Our comparisons to the 3D finite element models of Webb et al. [37] and Péan et al. [28] confirmed the main finding of these investigations that a single muscle has many actions across a motion, which is particularly evident in the anterior deltoid and posterior deltoid, and the muscle deformations influence the results. Our model reinforces both these findings: The moment arms obtained with the straight-lines models changed more with joint rotation than moment arms determined with the 3D models, which are very clear in the case of the shoulder rotation in the natural position. Our results show that the action of the infraspinatus, supraspinatus, subscapularis, and teres minor are in line with the 3D finite element models.

Compared to the experimental measurements, our findings are of the same order of magnitude and amplitude as those of Ackland et al. [1]. However, compared to Kuechle et al. [17, 18], there are similarities in magnitude with some differences in the amplitude, particularly for infraspinatus, subscapularis, and the posterior deltoid in the shoulder rotation task and supraspinatus and subscapularis for the shoulder abduction in the frontal plane. This is explained by the fact that moment arm computations are affected by the subject size and the location of tendon attachment sites.

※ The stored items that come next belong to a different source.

@[simp] theorem applyUpd_marks (u : Upd) (s : State) (h : u.touches .marks = false) : (applyUpd u s).marks = s.marks := by
  cases u <;> first | rfl | exact absurd (show true = false from h) (by decide)

@[simp] theorem applyUpd_wb (u : Upd) (s : State) (h : u.touches .wb = false) : (applyUpd u s).wb = s.wb := by
  cases u <;> first | rfl | exact absurd (show true = false from h) (by decide)

@[simp] theorem applyUpd_cache (u : Upd) (s : State) (h : u.touches .cache = false) : (applyUpd u s).cache = s.cache := by
  cases u <;> first | rfl | exact absurd (show true = false from h) (by decide)

@[simp] theorem applyUpd_openRow (u : Upd) (s : State) (h : u.touches .openRow = false) : (applyUpd u s).openRow = s.openRow := by
  cases u <;> first | rfl | exact absurd (show true = false from h) (by decide)

@[simp] theorem applyUpd_slice (u : Upd) (s : State) (h : u.touches .slice = false) : (applyUpd u s).slice = s.slice := by
  cases u <;> first | rfl | exact absurd (show true = false from h) (by decide)

@[simp] theorem applyUpd_owner (u : Upd) (s : State) (h : u.touches .owner = false) : (applyUpd u s).owner = s.owner := by
  cases u <;> first | rfl | exact absurd (show true = false from h) (by decide)

@[simp] theorem applyUpd_cluster (u : Upd) (s : State) (h : u.touches .cluster = false) : (applyUpd u s).cluster = s.cluster := by
  cases u <;> first | rfl | exact absurd (show true = false from h) (by decide)

@[simp] theorem applyUpd_stack (u : Upd) (s : State) (h : u.touches .stack = false) : (applyUpd u s).stack = s.stack := by
  cases u <;> first | rfl | exact absurd (show true = false from h) (by decide)

@[simp] theorem applyUpd_members (u : Upd) (s : State) (h : u.touches .members = false) : (applyUpd u s).members = s.members := by
  cases u <;> first | rfl | exact absurd (show true = false from h) (by decide)

@[simp] theorem applyUpd_hwAdds (u : Upd) (s : State) (h : u.touches .hwAdds = false) : (applyUpd u s).hwAdds = s.hwAdds := by
  cases u <;> first | rfl | exact absurd (show true = false from h) (by decide)

@[simp] theorem applyUpd_port (u : Upd) (s : State) (h : u.touches .port = false) : (applyUpd u s).port = s.port := by
  cases u <;> first | rfl | exact absurd (show true = false from h) (by decide)

@[simp] theorem applyUpd_sub (u : Upd) (s : State) (h : u.touches .sub = false) : (applyUpd u s).sub = s.sub := by
  cases u <;> first | rfl | exact absurd (show true = false from h) (by decide)

@[simp] theorem applyUpd_job (u : Upd) (s : State) (h : u.touches .job = false) : (applyUpd u s).job = s.job := by
  cases u <;> first | rfl | exact absurd (show true = false from h) (by decide)

@[simp] theorem applyUpd_conn (u : Upd) (s : State) (h : u.touches .conn = false) : (applyUpd u s).conn = s.conn := by
  cases u <;> first | rfl | exact absurd (show true = false from h) (by decide)

@[simp] theorem applyUpd_fabOp (u : Upd) (s : State) (h : u.touches .fabOp = false) : (applyUpd u s).fabOp = s.fabOp := by
  cases u <;> first | rfl | exact absurd (show true = false from h) (by decide)

@[simp] theorem applyUpd_cring (u : Upd) (s : State) (h : u.touches .cring = false) : (applyUpd u s).cring = s.cring := by
  cases u <;> first | rfl | exact absurd (show true = false from h) (by decide)

@[simp] theorem applyUpd_fab (u : Upd) (s : State) (h : u.touches .fab = false) : (applyUpd u s).fab = s.fab := by
  cases u <;> first | rfl | exact absurd (show true = false from h) (by decide)

@[simp] theorem applyUpd_cfg (u : Upd) (s : State) (h : u.touches .cfg = false) : (applyUpd u s).cfg = s.cfg := by
  cases u <;> first | rfl | exact absurd (show true = false from h) (by decide)

@[simp] theorem applyUpd_cfgSlots (u : Upd) (s : State) (h : u.touches .cfgSlots = false) : (applyUpd u s).cfgSlots = s.cfgSlots := by
  cases u <;> first | rfl | exact absurd (show true = false from h) (by decide)

@[simp] theorem applyUpd_ladle (u : Upd) (s : State) (h : u.touches .ladle = false) : (applyUpd u s).ladle = s.ladle := by
  cases u <;> first | rfl | exact absurd (show true = false from h) (by decide)

@[simp] theorem applyUpd_bucket (u : Upd) (s : State) (h : u.touches .bucket = false) : (applyUpd u s).bucket = s.bucket := by
  cases u <;> first | rfl | exact absurd (show true = false from h) (by decide)

@[simp] theorem applyUpd_core (u : Upd) (s : State) (h : u.touches .core = false) : (applyUpd u s).core = s.core := by
  cases u <;> first | rfl | exact absurd (show true = false from h) (by decide)

@[simp] theorem applyUpd_queue (u : Upd) (s : State) (h : u.touches .queue = false) : (applyUpd u s).queue = s.queue := by
  cases u <;> first | rfl | exact absurd (show true = false from h) (by decide)

@[simp] theorem applyUpd_acc (u : Upd) (s : State) (h : u.touches .acc = false) : (applyUpd u s).acc = s.acc := by
  cases u <;> first | rfl | exact absurd (show true = false from h) (by decide)

@[simp] theorem applyUpd_ag (u : Upd) (s : State) (h : u.touches .ag = false) : (applyUpd u s).ag = s.ag := by
  cases u <;> first | rfl | exact absurd (show true = false from h) (by decide)

@[simp] theorem applyUpd_bank (u : Upd) (s : State) (h : u.touches .bank = false) : (applyUpd u s).bank = s.bank := by
  cases u <;> first | rfl | exact absurd (show true = false from h) (by decide)

@[simp] theorem applyUpd_path (u : Upd) (s : State) (h : u.touches .path = false) : (applyUpd u s).path = s.path := by
  cases u <;> first | rfl | exact absurd (show true = false from h) (by decide)

@[simp] theorem applyUpd_page (u : Upd) (s : State) (h : u.touches .page = false) : (applyUpd u s).page = s.page := by
  cases u <;> first | rfl | exact absurd (show true = false from h) (by decide)

@[simp] theorem applyUpd_pte (u : Upd) (s : State) (h : u.touches .pte = false) : (applyUpd u s).pte = s.pte := by
  cases u <;> first | rfl | exact absurd (show true = false from h) (by decide)

@[simp] theorem applyUpd_seq (u : Upd) (s : State) (h : u.touches .seq = false) : (applyUpd u s).seq = s.seq := by
  cases u <;> first | rfl | exact absurd (show true = false from h) (by decide)

@[simp] theorem applyUpd_slag (u : Upd) (s : State) (h : u.touches .slag = false) : (applyUpd u s).slag = s.slag := by
  cases u <;> first | rfl | exact absurd (show true = false from h) (by decide)

@[simp] theorem applyUpd_slot (u : Upd) (s : State) (h : u.touches .slot = false) : (applyUpd u s).slot = s.slot := by
  cases u <;> first | rfl | exact absurd (show true = false from h) (by decide)

@[simp] theorem applyUpd_kv (u : Upd) (s : State) (h : u.touches .kv = false) : (applyUpd u s).kv = s.kv := by
  cases u <;> first | rfl | exact absurd (show true = false from h) (by decide)

@[simp] theorem applyUpd_mbox (u : Upd) (s : State) (h : u.touches .mbox = false) : (applyUpd u s).mbox = s.mbox := by
  cases u <;> first | rfl | exact absurd (show true = false from h) (by decide)

@[simp] theorem applyUpd_fn (u : Upd) (s : State) (h : u.touches .fn = false) : (applyUpd u s).fn = s.fn := by
  cases u <;> first | rfl | exact absurd (show true = false from h) (by decide)

@[simp] theorem applyUpd_wq (u : Upd) (s : State) (h : u.touches .wq = false) : (applyUpd u s).wq = s.wq := by
  cases u <;> first | rfl | exact absurd (show true = false from h) (by decide)

@[simp] theorem applyUpd_ctx (u : Upd) (s : State) (h : u.touches .ctx = false) : (applyUpd u s).ctx = s.ctx := by
  cases u <;> first | rfl | exact absurd (show true = false from h) (by decide)

@[simp] theorem applyUpd_image (u : Upd) (s : State) (h : u.touches .image = false) : (applyUpd u s).image = s.image := by
  cases u <;> first | rfl | exact absurd (show true = false from h) (by decide)

@[simp] theorem applyUpd_flaskSt (u : Upd) (s : State) (h : u.touches .flaskSt = false) : (applyUpd u s).flaskSt = s.flaskSt := by
  cases u <;> first | rfl | exact absurd (show true = false from h) (by decide)

@[simp] theorem applyUpd_hmem (u : Upd) (s : State) (h : u.touches .hmem = false) : (applyUpd u s).hmem = s.hmem := by
  cases u <;> first | rfl | exact absurd (show true = false from h) (by decide)

@[simp] theorem applyUpd_account (u : Upd) (s : State) (h : u.touches .account = false) : (applyUpd u s).account = s.account := by
  cases u <;> first | rfl | exact absurd (show true = false from h) (by decide)

@[simp] theorem applyUpd_attend (u : Upd) (s : State) (h : u.touches .attend = false) : (applyUpd u s).attend = s.attend := by
  cases u <;> first | rfl | exact absurd (show true = false from h) (by decide)

@[simp] theorem applyUpd_gath (u : Upd) (s : State) (h : u.touches .gath = false) : (applyUpd u s).gath = s.gath := by
  cases u <;> first | rfl | exact absurd (show true = false from h) (by decide)

@[simp] theorem applyUpd_note (u : Upd) (s : State) (h : u.touches .note = false) : (applyUpd u s).note = s.note := by
  cases u <;> first | rfl | exact absurd (show true = false from h) (by decide)

@[simp] theorem applyUpd_assayer (u : Upd) (s : State) (h : u.touches .assayer = false) : (applyUpd u s).assayer = s.assayer := by
  cases u <;> first | rfl | exact absurd (show true = false from h) (by decide)

@[simp] theorem applyUpd_lasting (u : Upd) (s : State) (h : u.touches .lasting = false) : (applyUpd u s).lasting = s.lasting := by
  cases u <;> first | rfl | exact absurd (show true = false from h) (by decide)

@[simp] theorem applyUpd_fifo (u : Upd) (s : State) (h : u.touches .fifo = false) : (applyUpd u s).fifo = s.fifo := by
  cases u <;> first | rfl | exact absurd (show true = false from h) (by decide)

@[simp] theorem applyUpd_dropped (u : Upd) (s : State) (h : u.touches .dropped = false) : (applyUpd u s).dropped = s.dropped := by
  cases u <;> first | rfl | exact absurd (show true = false from h) (by decide)

@[simp] theorem applyUpd_retirements (u : Upd) (s : State) (h : u.touches .retirements = false) : (applyUpd u s).retirements = s.retirements := by
  cases u <;> first | rfl | exact absurd (show true = false from h) (by decide)

@[simp] theorem applyUpd_excl (u : Upd) (s : State) (h : u.touches .excl = false) : (applyUpd u s).excl = s.excl := by
  cases u <;> first | rfl | exact absurd (show true = false from h) (by decide)

@[simp] theorem applyUpd_excluded (u : Upd) (s : State) (h : u.touches .excluded = false) : (applyUpd u s).excluded = s.excluded := by
  cases u <;> first | rfl | exact absurd (show true = false from h) (by decide)

@[simp] theorem applyUpd_fw (u : Upd) (s : State) (h : u.touches .fw = false) : (applyUpd u s).fw = s.fw := by
  cases u <;> first | rfl | exact absurd (show true = false from h) (by decide)

@[simp] theorem applyUpd_sec (u : Upd) (s : State) (h : u.touches .sec = false) : (applyUpd u s).sec = s.sec := by
  cases u <;> first | rfl | exact absurd (show true = false from h) (by decide)

@[simp] theorem applyUpd_therm (u : Upd) (s : State) (h : u.touches .therm = false) : (applyUpd u s).therm = s.therm := by
  cases u <;> first | rfl | exact absurd (show true = false from h) (by decide)

@[simp] theorem applyUpd_th (u : Upd) (s : State) (h : u.touches .th = false) : (applyUpd u s).th = s.th := by
  cases u <;> first | rfl | exact absurd (show true = false from h) (by decide)

@[simp] theorem applyUpd_shut (u : Upd) (s : State) (h : u.touches .shut = false) : (applyUpd u s).shut = s.shut := by
  cases u <;> first | rfl | exact absurd (show true = false from h) (by decide)

@[simp] theorem applyUpd_held (u : Upd) (s : State) (h : u.touches .held = false) : (applyUpd u s).held = s.held := by
  cases u <;> first | rfl | exact absurd (show true = false from h) (by decide)

@[simp] theorem applyUpd_flashLog (u : Upd) (s : State) (h : u.touches .flashLog = false) : (applyUpd u s).flashLog = s.flashLog := by
  cases u <;> first | rfl | exact absurd (show true = false from h) (by decide)

/-! What each update makes of the part it changes. -/

@[simp] theorem applyUpd_tick_self (s : State) :
    (applyUpd (.tick) s).tick = s.tick + 1 := rfl

@[simp] theorem applyUpd_rsp_self (d : List Byte) (s : State) :
    (applyUpd (.rsp d) s).rsp = d := rfl

@[simp] theorem applyUpd_emit_out (m : Msg) (s : State) :
    (applyUpd (.emit m) s).out = s.out ++ [m] := rfl

@[simp] theorem applyUpd_misc_self (m : Misc) (s : State) :
    (applyUpd (.misc m) s).misc = m := rfl

@[simp] theorem applyUpd_reg_regs (r : Fld) (i v : Nat) (s : State) :
    (applyUpd (.reg r i v) s).regs = Store.set (regDflt r i) (regKey r i) (v % 2 ^ r.info.width) s.regs := rfl

@[simp] theorem applyUpd_shad_self (r : Fld) (i v : Nat) (s : State) :
    (applyUpd (.shad r i v) s).shad = Store.put (regKey r i) (v % 2 ^ r.info.width) s.shad := rfl

@[simp] theorem applyUpd_unshad_shad (r : Fld) (i : Nat) (s : State) :
    (applyUpd (.unshad r i) s).shad = Store.del (regKey r i) s.shad := rfl

@[simp] theorem applyUpd_clearRegs_regs (p : Nat → Bool) (s : State) :
    (applyUpd (.clearRegs p) s).regs = Store.clear p s.regs := rfl

@[simp] theorem applyUpd_clearRegs_shad (p : Nat → Bool) (s : State) :
    (applyUpd (.clearRegs p) s).shad = Store.clear p s.shad := rfl

@[simp] theorem applyUpd_bytes_mem (a : Nat) (d : List Byte) (s : State) :
    (applyUpd (.bytes a d) s).mem = putBytes s.mem a d := rfl

@[simp] theorem applyUpd_zero_mem (a len : Nat) (s : State) :
    (applyUpd (.zero a len) s).mem = Store.clear (fun k => decide (a ≤ k) && decide (k < a + len)) s.mem := rfl

@[simp] theorem applyUpd_mark_marks (w : Nat) (m : Mark) (s : State) :
    (applyUpd (.mark w m) s).marks = Store.set {} w m s.marks := rfl

@[simp] theorem applyUpd_clearMarks_marks (a len : Nat) (s : State) :
    (applyUpd (.clearMarks a len) s).marks = Store.clear (fun k => decide (a ≤ k) && decide (k < a + len)) s.marks := rfl

@[simp] theorem applyUpd_clearWb_wb (a len : Nat) (s : State) :
    (applyUpd (.clearWb a len) s).wb = Store.clear (fun k => decide (a ≤ k) && decide (k < a + len)) s.wb := rfl

@[simp] theorem applyUpd_wb_self (line mask : Nat) (s : State) :
    (applyUpd (.wb line mask) s).wb = Store.set 0 line mask s.wb := rfl

@[simp] theorem applyUpd_cache_self (k : Nat) (l : List CLine) (s : State) :
    (applyUpd (.cache k l) s).cache = Store.set [] k l s.cache := rfl

@[simp] theorem applyUpd_clearCache_cache (p : Nat → Bool) (s : State) :
    (applyUpd (.clearCache p) s).cache = Store.clear p s.cache := rfl

@[simp] theorem applyUpd_openRow_self (n v : Nat) (s : State) :
    (applyUpd (.openRow n v) s).openRow = Store.set 0 n v s.openRow := rfl

@[simp] theorem applyUpd_slice_self (n : Nat) (v : SliceSt) (s : State) :
    (applyUpd (.slice n v) s).slice = Store.set {} n v s.slice := rfl

@[simp] theorem applyUpd_owner_self (r : Nat) (f : Option Nat) (s : State) :
    (applyUpd (.owner r f) s).owner = Store.set none r f s.owner := rfl

@[simp] theorem applyUpd_cluster_self (n : Nat) (v : ClusterSt) (s : State) :
    (applyUpd (.cluster n v) s).cluster = Store.set {} n v s.cluster := rfl

@[simp] theorem applyUpd_stack_self (n : Nat) (v : StackSt) (s : State) :
    (applyUpd (.stack n v) s).stack = Store.set {} n v s.stack := rfl

@[simp] theorem applyUpd_members_self (l : List (Nat × Nat)) (s : State) :
    (applyUpd (.members l) s).members = l := rfl

@[simp] theorem applyUpd_hwAdds_self (l : List HwAdd) (s : State) :
    (applyUpd (.hwAdds l) s).hwAdds = l := rfl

We used the dataset BodyParts3D, which presents image data from a healthy adult human male, to develop a representative model of a normal and healthy shoulder. Previous shoulder models have been developed from either cadaveric information [12], the visible human project [5, 8], or from healthy subject [28, 37]. The referenced investigations are very different in terms of mean age and average size. In addition, cadaveric specimens frequently have atrophied. Therefore, we might assume that some of the differences between our results and the other studies would be because of those different subject populations.

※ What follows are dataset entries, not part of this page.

/-- The update is no write of the register field, and no clearing of registers. -/
@[simp] def Upd.sparesReg (r : Fld) (i : Nat) : Upd → Prop
  | .reg r' i' _ => ¬(r' = r ∧ i' = i)
  | .clearRegs _ => False
  | .wipe _ => False
  | _ => True

theorem reg_sparesReg (r : Fld) (i : Nat) (u : Upd) (s : State) (h : u.sparesReg r i) : (applyUpd u s).reg r i = s.reg r i := by
  cases u <;> first | exact absurd h id | exact reg_applyUpd_other _ s h | rfl

/-- A register field that none of an effect's updates writes keeps its value. -/
@[simp] theorem reg_run (e : Eff) (s : State) (r : Fld) (i : Nat) (h : Eff.Only (Upd.sparesReg r i) e) :
    (run e s).reg r i = s.reg r i :=
  run_frame (fun t => t.reg r i) (fun u t hu => reg_sparesReg r i u t hu) h s

@[simp] theorem only_upd (P : Upd → Prop) (u : Upd) : Eff.Only P (.upd u) ↔ P u := Iff.rfl

/-! Bytes of memory. -/

@[simp] theorem byteAt_frame (u : Upd) (s : State) (a : Nat) (h : u.touches .mem = false) : (applyUpd u s).byteAt a = s.byteAt a := by
  simp only [State.byteAt, applyUpd_mem u s h]

theorem byteAt_bytes (a : Nat) (d : List Byte) (s : State) (k : Nat) (h : k < d.length) :
    (applyUpd (.bytes a d) s).byteAt (a + k) = d[k] := by
  simp only [State.byteAt, applyUpd_bytes_mem, putBytes_get _ _ _ _ h]

theorem byteAt_bytes_other (a : Nat) (d : List Byte) (s : State) (b : Nat) (h : b < a ∨ a + d.length ≤ b) :
    (applyUpd (.bytes a d) s).byteAt b = s.byteAt b := by
  simp only [State.byteAt, applyUpd_bytes_mem, putBytes_get_other _ _ _ _ h]

theorem byteAt_zero (a len : Nat) (s : State) (b : Nat) :
    (applyUpd (.zero a len) s).byteAt b = if a ≤ b ∧ b < a + len then 0 else s.byteAt b := by
  simp only [State.byteAt, applyUpd_zero_mem, Store.get_clear]
  by_cases h1 : a ≤ b <;> by_cases h2 : b < a + len <;> simp [h1, h2]

theorem rawBytes_bytes (a : Nat) (d : List Byte) (s : State) (n : Nat) (h : n ≤ d.length) :
    (applyUpd (.bytes a d) s).rawBytes a n = d.take n := by
  refine List.ext_getElem (by simp [State.rawBytes, h]) fun k h1 h2 => ?_
  simp only [State.rawBytes, List.length_map, List.length_range] at h1
  simp [State.rawBytes, byteAt_bytes a d s k (by omega)]

end Sys2Proof.Machine
end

The shoulder three-dimensional MSK model ignores features such as the presence of fascia or inter-muscle collisions that might increase the accuracy of the moment arms prediction. Overall, the moments arms produced by the models developed in this study were within the range of the values in literature. There were differences between the output of our new model and the literature values, both in terms of magnitude and trends of moment arms for some muscles. We believe that the presented deviation may be explained by the use of different subject populations, as we discussed earlier.

This study has several modeling limitations. First of all, the muscle decomposition stage presents a visualized comparison of created muscles and an atlas of human anatomy to see how good the estimation of real muscle architecture was. Secondly, the prepared inputs like the attachment areas used for generating highly discretization muscles have created the intersection between the bone and muscle of the dataset BodyParts3D, however, they can be estimated using statistical shape approaches or mapped from existing atlases datasets.

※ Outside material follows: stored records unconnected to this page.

-- ==== Sys2Proof/Laws/MayHost.lean ====
section
/-! SUPPORT. What each operation may change, one set and one lemma an operation: contexts, the mailbox and its requests. -/
set_option exponentiation.threshold 1000
set_option maxRecDepth 20000
set_option linter.unusedTactic false
set_option linter.unreachableTactic false
set_option linter.unusedVariables false
namespace Sys2Proof.Machine
variable {mk : Nat}

def mayBeginWait : Nat := maySetCtx
theorem beginWait_may (hm : mayBeginWait ||| mk = mk) (x : Nat) :
    May mk (beginWait x) := by
  unfold beginWait
  repeat' first | exact bit_sub rfl hm | (dsimp only [Upd.bit]; exact bit_sub rfl hm) | exact sub_trans rfl hm | with_reducible assumption | with_reducible constructor | with_reducible intro _ | with_reducible apply setCtx_may | dsimp only | split

def mayWriteWord7 : Nat := mp .hmem
theorem writeWord7_may (hm : mayWriteWord7 ||| mk = mk) (key : Nat) (q : WqSt) (t w : Nat) :
    May mk (writeWord7 key q t w) := by
  unfold writeWord7
  repeat' first | exact bit_sub rfl hm | (dsimp only [Upd.bit]; exact bit_sub rfl hm) | exact sub_trans rfl hm | with_reducible assumption | with_reducible constructor | with_reducible intro _ | dsimp only | split

def mayCompleteEntry : Nat := maySetWq ||| mayHostRing ||| mayAddGlobal ||| mayWriteWord7
theorem completeEntry_may (hm : mayCompleteEntry ||| mk = mk) (key t status fx cause sub : Nat) (event addEn : Bool) (addr : Nat) :
    May mk (completeEntry key t status fx cause sub event addEn addr) := by
  unfold completeEntry
  repeat' first | exact bit_sub rfl hm | (dsimp only [Upd.bit]; exact bit_sub rfl hm) | exact sub_trans rfl hm | with_reducible assumption | with_reducible constructor | with_reducible intro _ | with_reducible apply setWq_may | with_reducible apply hostRing_may | with_reducible apply addGlobal_may | with_reducible apply writeWord7_may | dsimp only | split

def mayWqTail : Nat := maySetWq ||| mayDoorbell ||| mayHostRing ||| mayBeginWait
theorem wqTail_may (hm : mayWqTail ||| mk = mk) (f slot tail : Nat) :
    May mk (wqTail f slot tail) := by
  unfold wqTail
  repeat' first | exact bit_sub rfl hm | (dsimp only [Upd.bit]; exact bit_sub rfl hm) | exact sub_trans rfl hm | with_reducible assumption | with_reducible constructor | with_reducible intro _ | with_reducible apply setWq_may | with_reducible apply doorbell_may | with_reducible apply hostRing_may | with_reducible apply beginWait_may | dsimp only | split

def mayCoolCore : Nat := maySetMisc ||| mayZeroRange
theorem coolCore_may (hm : mayCoolCore ||| mk = mk) (n : Nat) :
    May mk (coolCore n) := by
  unfold coolCore
  repeat' first | exact bit_sub rfl hm | (dsimp only [Upd.bit]; exact bit_sub rfl hm) | exact sub_trans rfl hm | with_reducible assumption | with_reducible constructor | with_reducible intro _ | with_reducible apply setMisc_may | with_reducible apply zeroRange_may | dsimp only | split

def mayRestoreRank : Nat := mayLoadImage ||| maySaveImage
theorem restoreRank_may (hm : mayRestoreRank ||| mk = mk) (x rank n : Nat) :
    May mk (restoreRank x rank n) := by
  unfold restoreRank
  repeat' first | exact bit_sub rfl hm | (dsimp only [Upd.bit]; exact bit_sub rfl hm) | exact sub_trans rfl hm | with_reducible assumption | with_reducible constructor | with_reducible intro _ | with_reducible apply loadImage_may | with_reducible apply saveImage_may | dsimp only | split

def mayStartRank : Nat := maySeqGo ||| mr .SEQ_LIST_addr
theorem startRank_may (hm : mayStartRank ||| mk = mk) (n addr : Nat) :
    May mk (startRank n addr) := by
  unfold startRank
  repeat' first | exact bit_sub rfl hm | (dsimp only [Upd.bit]; exact bit_sub rfl hm) | exact sub_trans rfl hm | with_reducible assumption | with_reducible constructor | with_reducible intro _ | with_reducible apply seqGo_may | dsimp only | split

def mayItemStart : Nat := maySetWq ||| maySetCtx ||| mayHostRing ||| mayHostCharge ||| mayCompleteEntry ||| mayCoolCore ||| mayRestoreRank ||| mayStartRank
theorem itemStart_may (hm : mayItemStart ||| mk = mk) (x : Nat) :
    May mk (itemStart x) := by
  unfold itemStart
  repeat' first | exact bit_sub rfl hm | (dsimp only [Upd.bit]; exact bit_sub rfl hm) | exact sub_trans rfl hm | with_reducible assumption | with_reducible constructor | with_reducible intro _ | with_reducible apply setWq_may | with_reducible apply setCtx_may | with_reducible apply hostRing_may | with_reducible apply hostCharge_may | with_reducible apply completeEntry_may | with_reducible apply coolCore_may | with_reducible apply restoreRank_may | with_reducible apply startRank_may | dsimp only | split

def mayEndSteps : Nat := mayStepEnd
theorem endSteps_may (hm : mayEndSteps ||| mk = mk) (i : Item) :
    May mk (endSteps i) := by
  unfold endSteps
  repeat' first | exact bit_sub rfl hm | (dsimp only [Upd.bit]; exact bit_sub rfl hm) | exact sub_trans rfl hm | with_reducible assumption | with_reducible constructor | with_reducible intro _ | with_reducible apply stepEnd_may | dsimp only | split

Future investigations will integrate the other muscles which contribute to shoulder movement, then will investigate the evaluation of the muscular forces. The latter will be used in finite element studies.

Conclusion

We have presented a MSK model of the shoulder that represents three-dimensional muscle geometries. The model includes the skeletal system of the upper limb with the deltoid muscles and the rotator cuff muscles with complex geometry. The developed model expands the physical representation of muscles compared to line segments by simulating the volumetric structures for many shoulder tasks. We believe that the developed model could benefit various applications in biomechanics, especially for finite element investigations.